In October too, the government rejected a formal petition by a UK civil society group and a Uyghur group for the UK National Crime Agency to investigate UK companies for knowingly importing cotton produced by forced labour, under the UK Proceeds of Crime Act. The National Crime Agency has essentially argued that as long as companies pay good money for it, they can source as much forced labour cotton as they like. The petitioners are now taking the UK government to court.
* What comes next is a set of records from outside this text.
theorem State.enterStep_keeps (s : State) (d : Doorway) (new : StepSt) (cause : Cause) : KM 11593089280 s (State.enterStep s d new cause) := by
  have hx : KM 11593089280 s s := KM.refl
  unfold State.enterStep
  repeat' first
    | with_reducible assumption
    | (show _ ||| _ = _; decide)
    | with_reducible apply KM.app (g := State.noteCycle_keeps ..)
    | with_reducible apply KM.app (g := State.raise_keeps ..)
    | with_reducible apply KM.app (g := State.rampStop_keeps ..)
    | with_reducible apply KM.app (g := State.milestone_keeps ..)
    | with_reducible apply KM.app (g := State.modDoor_keeps ..)
    | (extract_lets +onlyGivenNames x; refine KM.let_ (m := 11593089280) (s := s) (x := x) ?_ ?_; all_goals first | (intro hx; clear_value x) | subst x)
    | (extract_lets +onlyGivenNames v; subst v)
    | split

theorem State.stepObstacle_keeps (s : State) (d : Doorway) (src : ℕ) : KM 11593089280 s (State.stepObstacle s d src) := by
  have hx : KM 11593089280 s s := KM.refl
  unfold State.stepObstacle
  repeat' first
    | with_reducible assumption
    | (show _ ||| _ = _; decide)
    | with_reducible apply KM.app (g := State.noteCycle_keeps ..)
    | with_reducible apply KM.app (g := State.raise_keeps ..)
    | with_reducible apply KM.app (g := State.enterStep_keeps ..)
    | with_reducible apply KM.app (g := State.modDoor_keeps ..)
    | with_reducible apply KM.app (g := State.reverseTo_keeps ..)
    | (extract_lets +onlyGivenNames x; refine KM.let_ (m := 11593089280) (s := s) (x := x) ?_ ?_; all_goals first | (intro hx; clear_value x) | subst x)
    | (extract_lets +onlyGivenNames v; subst v)
    | split

theorem State.endCycle_keeps (s : State) (d : Doorway) (kind : ℕ) : KM 10737418240 s (State.endCycle s d kind) := by
  have hx : KM 10737418240 s s := KM.refl
  unfold State.endCycle
  repeat' first
    | with_reducible assumption
    | intro hx
    | ((with_reducible apply Lit.mk); intro p hp; first | (cases p <;> first | exact absurd hp (by decide) | exact rfl) | (split <;> cases p <;> first | exact absurd hp (by decide) | exact rfl) | (split <;> split <;> cases p <;> first | exact absurd hp (by decide) | exact rfl))
    | (show _ ||| _ = _; decide)
    | with_reducible apply KM.app (g := State.stage_keeps ..)
    | with_reducible apply KM.modJournal
    | (extract_lets +onlyGivenNames x; refine KM.let_ (m := 10737418240) (s := s) (x := x) ?_ ?_; all_goals first | (intro hx; clear_value x) | subst x)
    | (extract_lets +onlyGivenNames v; subst v)
    | split

theorem State.beginCycle_keeps (s : State) (d : Doorway) : KM 8589934592 s (State.beginCycle s d) := by
  have hx : KM 8589934592 s s := KM.refl
  unfold State.beginCycle
  repeat' first
    | with_reducible assumption
    | intro hx
    | ((with_reducible apply Lit.mk); intro p hp; cases p <;> first | exact absurd hp (by decide) | exact rfl)
    | (show _ ||| _ = _; decide)
    | with_reducible apply KM.modJournal

theorem State.enterLeaf_keeps (s : State) (d : Doorway) (new : Leaf) (cause : Cause) : KM 11593056512 s (State.enterLeaf s d new cause) := by
  have hx : KM 11593056512 s s := KM.refl
  unfold State.enterLeaf
  repeat' first
    | with_reducible assumption
    | (show _ ||| _ = _; decide)
    | with_reducible apply KM.app (g := State.noteCycle_keeps ..)
    | with_reducible apply KM.app (g := State.sendStatus_keeps ..)
    | with_reducible apply KM.app (g := State.endCycle_keeps ..)
    | with_reducible apply KM.app (g := State.raise_keeps ..)
    | with_reducible apply KM.app (g := State.milestone_keeps ..)
    | with_reducible apply KM.app (g := State.modDoor_keeps ..)
    | with_reducible apply KM.app (g := State.beginCycle_keeps ..)
    | (extract_lets +onlyGivenNames x; refine KM.let_ (m := 11593056512) (s := s) (x := x) ?_ ?_; all_goals first | (intro hx; clear_value x) | subst x)
    | (extract_lets +onlyGivenNames v; subst v)
    | split

theorem State.enterFault_keeps (s : State) (d : Doorway) (cause : Cause) : KM 11593154816 s (State.enterFault s d cause) := by
  have hx : KM 11593154816 s s := KM.refl
  unfold State.enterFault
  repeat' first
    | with_reducible assumption
    | intro hx
    | (show _ ||| _ = _; decide)
    | with_reducible apply KM.app (g := State.enterLeaf_keeps ..)
    | with_reducible apply KM.app (g := State.freeze_keeps ..)
    | with_reducible apply KM.app (g := State.endCmd_keeps ..)
    | with_reducible apply KM.each
    | with_reducible apply KM.app (g := State.modDoor_keeps ..)
    | (extract_lets +onlyGivenNames x; refine KM.let_ (m := 11593154816) (s := s) (x := x) ?_ ?_; all_goals first | (intro hx; clear_value x) | subst x)
    | (extract_lets +onlyGivenNames v; subst v)
    | split

theorem State.leafTimeout_keeps (s : State) (d : Doorway) (n : ℕ) : KM 11593154816 s (State.leafTimeout s d n) := by
  have hx : KM 11593154816 s s := KM.refl
  unfold State.leafTimeout
  repeat' first
    | with_reducible assumption
    | (show _ ||| _ = _; decide)
    | with_reducible apply KM.app (g := State.enterFault_keeps ..)
    | with_reducible apply KM.app (g := State.raise_keeps ..)

theorem State.emergency_keeps (s : State) (d : Doorway) : KM 11593089280 s (State.emergency s d) := by
  have hx : KM 11593089280 s s := KM.refl
  unfold State.emergency
  repeat' first
    | with_reducible assumption
    | intro hx
    | (show _ ||| _ = _; decide)
    | with_reducible apply KM.app (g := State.enterLeaf_keeps ..)
    | with_reducible apply KM.app (g := State.endCmd_keeps ..)
    | with_reducible apply KM.each
    | with_reducible apply KM.app (g := State.rampLeaves_keeps ..)
    | with_reducible apply KM.app (g := State.raise_keeps ..)
    | with_reducible apply KM.app (g := State.rampStop_keeps ..)
    | with_reducible apply KM.app (g := State.modDoor_keeps ..)
    | (extract_lets +onlyGivenNames x; refine KM.let_ (m := 11593089280) (s := s) (x := x) ?_ ?_; all_goals first | (intro hx; clear_value x) | subst x)
    | (extract_lets +onlyGivenNames v; subst v)
    | split

theorem State.startStow_keeps (s : State) (d : Doorway) (cause : Cause) : KM 11593089280 s (State.startStow s d cause) := by
  have hx : KM 11593089280 s s := KM.refl
  unfold State.startStow
  repeat' first
    | with_reducible assumption
    | (show _ ||| _ = _; decide)
    | with_reducible apply KM.app (g := State.enterStep_keeps ..)
    | with_reducible apply KM.app (g := State.moveTo_keeps ..)
    | split

theorem State.startDeploy_keeps (s : State) (d : Doorway) (cause : Cause) : KM 11593089280 s (State.startDeploy s d cause) := by
  have hx : KM 11593089280 s s := KM.refl
  unfold State.startDeploy
  repeat' first
    | with_reducible assumption
    | (show _ ||| _ = _; decide)
    | with_reducible apply KM.app (g := State.enterStep_keeps ..)
    | with_reducible apply KM.app (g := State.moveTo_keeps ..)
    | split

theorem State.stepStep_keeps (s : State) (d : Doorway) : KM 11593089280 s (State.stepStep s d) := by
  have hx : KM 11593089280 s s := KM.refl
  unfold State.stepStep
  repeat' first
    | with_reducible assumption
    | (show _ ||| _ = _; decide)
    | with_reducible apply KM.app (g := State.stepObstacle_keeps ..)
    | with_reducible apply KM.app (g := State.raise_keeps ..)
    | with_reducible apply KM.app (g := State.enterStep_keeps ..)
    | with_reducible apply KM.app (g := State.modDoor_keeps ..)
    | with_reducible apply KM.app (g := State.startStow_keeps ..)
    | with_reducible apply KM.app (g := State.startDeploy_keeps ..)
    | (extract_lets +onlyGivenNames x; refine KM.let_ (m := 11593089280) (s := s) (x := x) ?_ ?_; all_goals first | (intro hx; clear_value x) | subst x)
    | (extract_lets +onlyGivenNames v; subst v)
    | split

theorem State.obstacle_keeps (s : State) (d : Doorway) (src : ℕ) : KM 11593105664 s (State.obstacle s d src) := by
  have hx : KM 11593105664 s s := KM.refl
  unfold State.obstacle
  repeat' first
    | with_reducible assumption
    | intro hx
    | (show _ ||| _ = _; decide)
    | with_reducible apply KM.app (g := State.enterLeaf_keeps ..)
    | with_reducible apply KM.app (g := State.noteCycle_keeps ..)
    | with_reducible apply KM.each
    | with_reducible apply KM.app (g := State.raise_keeps ..)
    | with_reducible apply KM.app (g := State.modDoor_keeps ..)
    | with_reducible apply KM.app (g := State.reverseTo_keeps ..)
    | with_reducible apply KM.app (g := State.modObst_keeps ..)
    | (extract_lets +onlyGivenNames x; refine KM.let_ (m := 11593105664) (s := s) (x := x) ?_ ?_; all_goals first | (intro hx; clear_value x) | subst x)
    | (extract_lets +onlyGivenNames v; subst v)
    | split

theorem State.endOpen_keeps (s : State) (d : Doorway) : KM 11593056512 s (State.endOpen s d) := by
  have hx : KM 11593056512 s s := KM.refl
  unfold State.endOpen
  repeat' first
    | with_reducible assumption
    | (show _ ||| _ = _; decide)
    | with_reducible apply KM.app (g := State.noteCycle_keeps ..)
    | with_reducible apply KM.app (g := State.endCmd_keeps ..)
    | (extract_lets +onlyGivenNames x; refine KM.let_ (m := 11593056512) (s := s) (x := x) ?_ ?_; all_goals first | (intro hx; clear_value x) | subst x)
    | (extract_lets +onlyGivenNames v; subst v)
    | split

theorem State.settleOpen_keeps (s : State) (d : Doorway) : KM 11593056512 s (State.settleOpen s d) := by
  have hx : KM 11593056512 s s := KM.refl
  unfold State.settleOpen
  repeat' first
    | with_reducible assumption
    | (show _ ||| _ = _; decide)
    | with_reducible apply KM.app (g := State.enterLeaf_keeps ..)
    | with_reducible apply KM.app (g := State.noteCycle_keeps ..)
    | with_reducible apply KM.app (g := State.endCmd_keeps ..)
    | with_reducible apply KM.app (g := State.raise_keeps ..)
    | with_reducible apply KM.app (g := State.endOpen_keeps ..)
    | (extract_lets +onlyGivenNames x; refine KM.let_ (m := 11593056512) (s := s) (x := x) ?_ ?_; all_goals first | (intro hx; clear_value x) | subst x)
    | (extract_lets +onlyGivenNames v; subst v)
    | split

theorem State.reopenEnd_keeps (s : State) (d : Doorway) : KM 11593056512 s (State.reopenEnd s d) := by
  have hx : KM 11593056512 s s := KM.refl
  unfold State.reopenEnd
  repeat' first
    | with_reducible assumption
    | (show _ ||| _ = _; decide)
    | with_reducible apply KM.app (g := State.enterLeaf_keeps ..)
    | with_reducible apply KM.app (g := State.noteCycle_keeps ..)
    | with_reducible apply KM.app (g := State.endCmd_keeps ..)
    | with_reducible apply KM.app (g := State.raise_keeps ..)
    | with_reducible apply KM.app (g := State.modDoor_keeps ..)
    | (extract_lets +onlyGivenNames x; refine KM.let_ (m := 11593056512) (s := s) (x := x) ?_ ?_; all_goals first | (intro hx; clear_value x) | subst x)
    | (extract_lets +onlyGivenNames v; subst v)
    | split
What will it take to move the UK government beyond its current position? The crisis faced by Uyghurs has not pushed the government to act, so it is hard to say what will. Following a year where the UK has chaired the G7 and COP26 we hope that some of the commitments the UK has won will help garner more ambitious action. We need laws that can hold businesses to account and provide access to justice for victims of abuses. There are strong incentives for the government to implement more robust legislation on business human rights and this recent report underscores more than ever why we need strong leadership from the government. Whatever the reason, the time for action is long over-due.